■ Problem: Repeat the entries that follow from start to finish, keeping every character.

■ Supplied records:
============

theorem timerFire_keeps {s0 : State} : ∀ {x0 x1 x2 s4}, keeps s0 s4 → keeps s0 (timerFire x0 x1 x2 s4) := by
  intro x0 x1 x2 s4  h
  unfold timerFire
  repeat' (with_reducible first | assumption | apply keeps.ite | apply setTask_keeps | apply bump_keeps | apply wakeSlot_keeps)

theorem wakeStep_keeps {s0 : State} : ∀ {x0 s2}, keeps s0 s2 → keeps s0 (wakeStep x0 s2) := by
  intro x0 s2  h
  unfold wakeStep
  repeat' (first | (with_reducible first | intro _ | assumption | apply timerFire_keeps | apply foldl_keeps) | split)

theorem endLoan_keeps {s0 : State} : ∀ {x0 x1 x2 s4}, keeps s0 s4 → keeps s0 (endLoan x0 x1 x2 s4) := by
  intro x0 x1 x2 s4  h
  unfold endLoan
  repeat' (first | (with_reducible first | assumption | apply keeps.ite | apply freeBuf_keeps | apply setBuf_keeps))

theorem endLoans_keeps {s0 : State} : ∀ {x0 x1 s3}, keeps s0 s3 → keeps s0 (endLoans x0 x1 s3) := by
  intro x0 x1 s3  h
  unfold endLoans
  repeat' (first | (with_reducible first | intro _ | assumption | apply setTask_keeps | apply endLoan_keeps | apply foldl_keeps))

theorem freeOwned_keeps {s0 : State} : ∀ {x0 x1 s3}, keeps s0 s3 → keeps s0 (freeOwned x0 x1 s3) := by
  intro x0 x1 s3  h
  unfold freeOwned
  repeat' (first | (with_reducible first | intro _ | assumption | apply freeBuf_keeps | apply foldl_keeps))

theorem freeSlotTask_keeps {s0 : State} : ∀ {x0 x1 s3}, keeps s0 s3 → keeps s0 (freeSlotTask x0 x1 s3) := by
  intro x0 x1 s3  h
  unfold freeSlotTask
  repeat' (first | (with_reducible first | intro _ | assumption | apply freeOwned_keeps | apply endLoans_keeps | apply setEng_keeps | apply complete_keeps | apply disown_keeps | apply foldl_keeps))

theorem stopCancelled_keeps {s0 : State} : ∀ {x0 x1 x2 s4}, keeps s0 s4 → keeps s0 (stopCancelled x0 x1 x2 s4) := by
  intro x0 x1 x2 s4  h
  unfold stopCancelled
  repeat' (first | (with_reducible first | assumption | apply freeSlotTask_keeps | apply bump_keeps | apply bumpN_keeps) | (fail_if_no_progress with_reducible apply keeps.mk))

theorem cancelSlot_keeps {s0 : State} : ∀ {x0 x1 x2 s4}, keeps s0 s4 → keeps s0 (cancelSlot x0 x1 x2 s4) := by
  intro x0 x1 x2 s4  h
  unfold cancelSlot
  repeat' (first | (with_reducible first | assumption | apply keeps.ite | apply setTask_keeps | apply stopCancelled_keeps))

theorem stopWaitingCancels_keeps {s0 : State} : ∀ {x0 s2}, keeps s0 s2 → keeps s0 (stopWaitingCancels x0 s2) := by
  intro x0 s2  h
  unfold stopWaitingCancels
  repeat' (first | (with_reducible first | intro _ | assumption | apply keeps.ite | apply stopCancelled_keeps | apply foldl_keeps))

theorem clearSlots_keeps {s0 : State} : ∀ {x0 s2}, keeps s0 s2 → keeps s0 (clearSlots x0 s2) := by
  intro x0 s2  h
  unfold clearSlots
  repeat' (first | (with_reducible first | intro _ | assumption | apply freeSlotTask_keeps | apply foldl_keeps))

theorem msgLand_keeps {s0 : State} : ∀ {x0 x1 x2 s4}, keeps s0 s4 → keeps s0 (msgLand x0 x1 x2 s4) := by
  intro x0 x1 x2 s4  h
  unfold msgLand
  repeat' (first | (with_reducible first | assumption | apply keeps.ite | apply bump_keeps | apply wakeSlot_keeps | apply setTask_keeps))

theorem markBack_keeps {s0 : State} : ∀ {x0 s2}, keeps s0 s2 → keeps s0 (markBack x0 s2) := by
  intro x0 s2  h
  unfold markBack
  repeat' (first | (with_reducible first | intro _ | assumption | apply setTask_keeps | apply foldl_keeps))

theorem saveV_keeps {s0 : State} : ∀ {x0 x1 s3}, keeps s0 s3 → keeps s0 (saveV x0 x1 s3) := by
  intro x0 x1 s3  h
  unfold saveV
  repeat' (with_reducible first | intro _ | assumption | apply keeps.ite | apply setEng_keeps | apply foldl_keeps)

theorem loadV_keeps {s0 : State} : ∀ {x0 x1 s3}, keeps s0 s3 → keeps s0 (loadV x0 x1 s3) := by
  intro x0 x1 s3  h
  unfold loadV
  repeat' (first | with_reducible intro _ | (fail_if_no_progress extract_lets +onlyGivenNames y) | (with_reducible first | assumption | apply setEng_keeps | apply fixLoc_keeps | apply foldl_keeps) | split)

theorem switchTo_startSlot_keeps {s0 : State} : ∀ {x0 x1 s3}, keeps s0 s3 → keeps s0 (switchTo.startSlot x0 x1 s3) := by
  intro x0 x1 s3  h
  unfold switchTo.startSlot
  repeat' (with_reducible first | assumption | apply loadV_keeps | apply setEng_keeps | apply setTask_keeps)

theorem switchTo_keeps {s0 : State} : ∀ {x0 x1 s3}, keeps s0 s3 → keeps s0 (switchTo x0 x1 s3) := by
  intro x0 x1 s3  h
  unfold switchTo
  repeat' (first | (with_reducible first | assumption | apply makeReady_keeps | apply setTask_keeps | apply bump_keeps | apply switchTo_startSlot_keeps | apply saveV_keeps) | split)

/-! ### Deliver -/

theorem loansBack_keeps {s0 : State} : ∀ {x0 s2}, keeps s0 s2 → keeps s0 (loansBack x0 s2) := by
  intro x0 s2  h
  unfold loansBack
  repeat' (first | (with_reducible first | assumption | apply keeps.ite) | (fail_if_no_progress with_reducible apply keeps.mk))

theorem lendTo_keeps {s0 : State} : ∀ {x0 x1 x2 x3 x4 s6}, keeps s0 s6 → keeps s0 (lendTo x0 x1 x2 x3 x4 s6) := by
  intro x0 x1 x2 x3 x4 s6  h
  unfold lendTo
  repeat' (first | (fail_if_no_progress extract_lets +onlyGivenNames y) | (with_reducible first | assumption | apply bump_keeps | apply loansBack_keeps | apply wakeSlot_keeps | apply setTask_keeps | apply setBuf_keeps) | split | (fail_if_no_progress with_reducible apply keeps.mk))

theorem lendAll_keeps {s0 : State} : ∀ {x0 x1 x2 x3 s5}, keeps s0 s5 → keeps s0 (lendAll x0 x1 x2 x3 s5) := by
  intro x0 x1 x2 x3 s5  h
  unfold lendAll
  repeat' (first | (with_reducible first | intro _ | assumption | apply keeps.ite | apply lendTo_keeps | apply freeBuf_keeps | apply foldl_keeps))

theorem lendBatch_keeps {s0 : State} : ∀ {x0 x1 x2 s4}, keeps s0 s4 → keeps s0 (lendBatch x0 x1 x2 s4) := by
  intro x0 x1 x2 s4  h
  unfold lendBatch
  repeat' (first | (fail_if_no_progress extract_lets +onlyGivenNames y) | (with_reducible first | assumption | apply lendAll_keeps | apply setBuf_keeps) | split)

theorem deliver_keeps {s0 : State} : ∀ {x0 x1 x2 s4}, keeps s0 s4 → keeps s0 (deliver x0 x1 x2 s4) := by
  intro x0 x1 x2 s4  h
  unfold deliver
  repeat' (first | ((fail_if_no_progress extract_lets +onlyGivenNames x); refine (fun (hx : keeps s0 x) => ?_) ?_; clear_value x; rotate_left; dsimp only [x]) | (with_reducible first | assumption | apply lendBatch_keeps | apply histWrite_keeps | apply strobes_keeps) | split | (fail_if_no_progress with_reducible apply keeps.mk))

============

■ Answer space:
theorem timerFire_keeps {s0 : State} : ∀ {x0 x1 x2 s4}, keeps s0 s4 → keeps s0 (timerFire x0 x1 x2 s4) := by
  intro x0 x1 x2 s4  h
  unfold timerFire
  repeat' (with_reducible first | assumption | apply keeps.ite | apply setTask_keeps | apply bump_keeps | apply wakeSlot_keeps)

theorem wakeStep_keeps {s0 : State} : ∀ {x0 s2}, keeps s0 s2 → keeps s0 (wakeStep x0 s2) := by
  intro x0 s2  h
  unfold wakeStep
  repeat' (first | (with_reducible first | intro _ | assumption | apply timerFire_keeps | apply foldl_keeps) | split)

theorem endLoan_keeps {s0 : State} : ∀ {x0 x1 x2 s4}, keeps s0 s4 → keeps s0 (endLoan x0 x1 x2 s4) := by
  intro x0 x1 x2 s4  h
  unfold endLoan
  repeat' (first | (with_reducible first | assumption | apply keeps.ite | apply freeBuf_keeps | apply setBuf_keeps))

theorem endLoans_keeps {s0 : State} : ∀ {x0 x1 s3}, keeps s0 s3 → keeps s0 (endLoans x0 x1 s3) := by
  intro x0 x1 s3  h
  unfold endLoans
  repeat' (first | (with_reducible first | intro _ | assumption | apply setTask_keeps | apply endLoan_keeps | apply foldl_keeps))

theorem freeOwned_keeps {s0 : State} : ∀ {x0 x1 s3}, keeps s0 s3 → keeps s0 (freeOwned x0 x1 s3) := by
  intro x0 x1 s3  h
  unfold freeOwned
  repeat' (first | (with_reducible first | intro _ | assumption | apply freeBuf_keeps | apply foldl_keeps))

theorem freeSlotTask_keeps {s0 : State} : ∀ {x0 x1 s3}, keeps s0 s3 → keeps s0 (freeSlotTask x0 x1 s3) := by
  intro x0 x1 s3  h
  unfold freeSlotTask
  repeat' (first | (with_reducible first | intro _ | assumption | apply freeOwned_keeps | apply endLoans_keeps | apply setEng_keeps | apply complete_keeps | apply disown_keeps | apply foldl_keeps))

theorem stopCancelled_keeps {s0 : State} : ∀ {x0 x1 x2 s4}, keeps s0 s4 → keeps s0 (stopCancelled x0 x1 x2 s4) := by
  intro x0 x1 x2 s4  h
  unfold stopCancelled
  repeat' (first | (with_reducible first | assumption | apply freeSlotTask_keeps | apply bump_keeps | apply bumpN_keeps) | (fail_if_no_progress with_reducible apply keeps.mk))

theorem cancelSlot_keeps {s0 : State} : ∀ {x0 x1 x2 s4}, keeps s0 s4 → keeps s0 (cancelSlot x0 x1 x2 s4) := by
  intro x0 x1 x2 s4  h
  unfold cancelSlot
  repeat' (first | (with_reducible first | assumption | apply keeps.ite | apply setTask_keeps | apply stopCancelled_keeps))

theorem stopWaitingCancels_keeps {s0 : State} : ∀ {x0 s2}, keeps s0 s2 → keeps s0 (stopWaitingCancels x0 s2) := by
  intro x0 s2  h
  unfold stopWaitingCancels
  repeat' (first | (with_reducible first | intro _ | assumption | apply keeps.ite | apply stopCancelled_keeps | apply foldl_keeps))

theorem clearSlots_keeps {s0 : State} : ∀ {x0 s2}, keeps s0 s2 → keeps s0 (clearSlots x0 s2) := by
  intro x0 s2  h
  unfold clearSlots
  repeat' (first | (with_reducible first | intro _ | assumption | apply freeSlotTask_keeps | apply foldl_keeps))

theorem msgLand_keeps {s0 : State} : ∀ {x0 x1 x2 s4}, keeps s0 s4 → keeps s0 (msgLand x0 x1 x2 s4) := by
  intro x0 x1 x2 s4  h
  unfold msgLand
  repeat' (first | (with_reducible first | assumption | apply keeps.ite | apply bump_keeps | apply wakeSlot_keeps | apply setTask_keeps))

theorem markBack_keeps {s0 : State} : ∀ {x0 s2}, keeps s0 s2 → keeps s0 (markBack x0 s2) := by
  intro x0 s2  h
  unfold markBack
  repeat' (first | (with_reducible first | intro _ | assumption | apply setTask_keeps | apply foldl_keeps))

theorem saveV_keeps {s0 : State} : ∀ {x0 x1 s3}, keeps s0 s3 → keeps s0 (saveV x0 x1 s3) := by
  intro x0 x1 s3  h
  unfold saveV
  repeat' (with_reducible first | intro _ | assumption | apply keeps.ite | apply setEng_keeps | apply foldl_keeps)

theorem loadV_keeps {s0 : State} : ∀ {x0 x1 s3}, keeps s0 s3 → keeps s0 (loadV x0 x1 s3) := by
  intro x0 x1 s3  h
  unfold loadV
  repeat' (first | with_reducible intro _ | (fail_if_no_progress extract_lets +onlyGivenNames y) | (with_reducible first | assumption | apply setEng_keeps | apply fixLoc_keeps | apply foldl_keeps) | split)

theorem switchTo_startSlot_keeps {s0 : State} : ∀ {x0 x1 s3}, keeps s0 s3 → keeps s0 (switchTo.startSlot x0 x1 s3) := by
  intro x0 x1 s3  h
  unfold switchTo.startSlot
  repeat' (with_reducible first | assumption | apply loadV_keeps | apply setEng_keeps | apply setTask_keeps)

theorem switchTo_keeps {s0 : State} : ∀ {x0 x1 s3}, keeps s0 s3 → keeps s0 (switchTo x0 x1 s3) := by
  intro x0 x1 s3  h
  unfold switchTo
  repeat' (first | (with_reducible first | assumption | apply makeReady_keeps | apply setTask_keeps | apply bump_keeps | apply switchTo_startSlot_keeps | apply saveV_keeps) | split)

/-! ### Deliver -/

theorem loansBack_keeps {s0 : State} : ∀ {x0 s2}, keeps s0 s2 → keeps s0 (loansBack x0 s2) := by
  intro x0 s2  h
  unfold loansBack
  repeat' (first | (with_reducible first | assumption | apply keeps.ite) | (fail_if_no_progress with_reducible apply keeps.mk))

theorem lendTo_keeps {s0 : State} : ∀ {x0 x1 x2 x3 x4 s6}, keeps s0 s6 → keeps s0 (lendTo x0 x1 x2 x3 x4 s6) := by
  intro x0 x1 x2 x3 x4 s6  h
  unfold lendTo
  repeat' (first | (fail_if_no_progress extract_lets +onlyGivenNames y) | (with_reducible first | assumption | apply bump_keeps | apply loansBack_keeps | apply wakeSlot_keeps | apply setTask_keeps | apply setBuf_keeps) | split | (fail_if_no_progress with_reducible apply keeps.mk))

theorem lendAll_keeps {s0 : State} : ∀ {x0 x1 x2 x3 s5}, keeps s0 s5 → keeps s0 (lendAll x0 x1 x2 x3 s5) := by
  intro x0 x1 x2 x3 s5  h
  unfold lendAll
  repeat' (first | (with_reducible first | intro _ | assumption | apply keeps.ite | apply lendTo_keeps | apply freeBuf_keeps | apply foldl_keeps))

theorem lendBatch_keeps {s0 : State} : ∀ {x0 x1 x2 s4}, keeps s0 s4 → keeps s0 (lendBatch x0 x1 x2 s4) := by
  intro x0 x1 x2 s4  h
  unfold lendBatch
  repeat' (first | (fail_if_no_progress extract_lets +onlyGivenNames y) | (with_reducible first | assumption | apply lendAll_keeps | apply setBuf_keeps) | split)

theorem deliver_keeps {s0 : State} : ∀ {x0 x1 x2 s4}, keeps s0 s4 → keeps s0 (deliver x0 x1 x2 s4) := by
  intro x0 x1 x2 s4  h
  unfold deliver
  repeat' (first | ((fail_if_no_progress extract_lets +onlyGivenNames x); refine (fun (hx : keeps s0 x) => ?_) ?_; clear_value x; rotate_left; dsimp only [x]) | (with_reducible first | assumption | apply lendBatch_keeps | apply histWrite_keeps | apply strobes_keeps) | split | (fail_if_no_progress with_reducible apply keeps.mk))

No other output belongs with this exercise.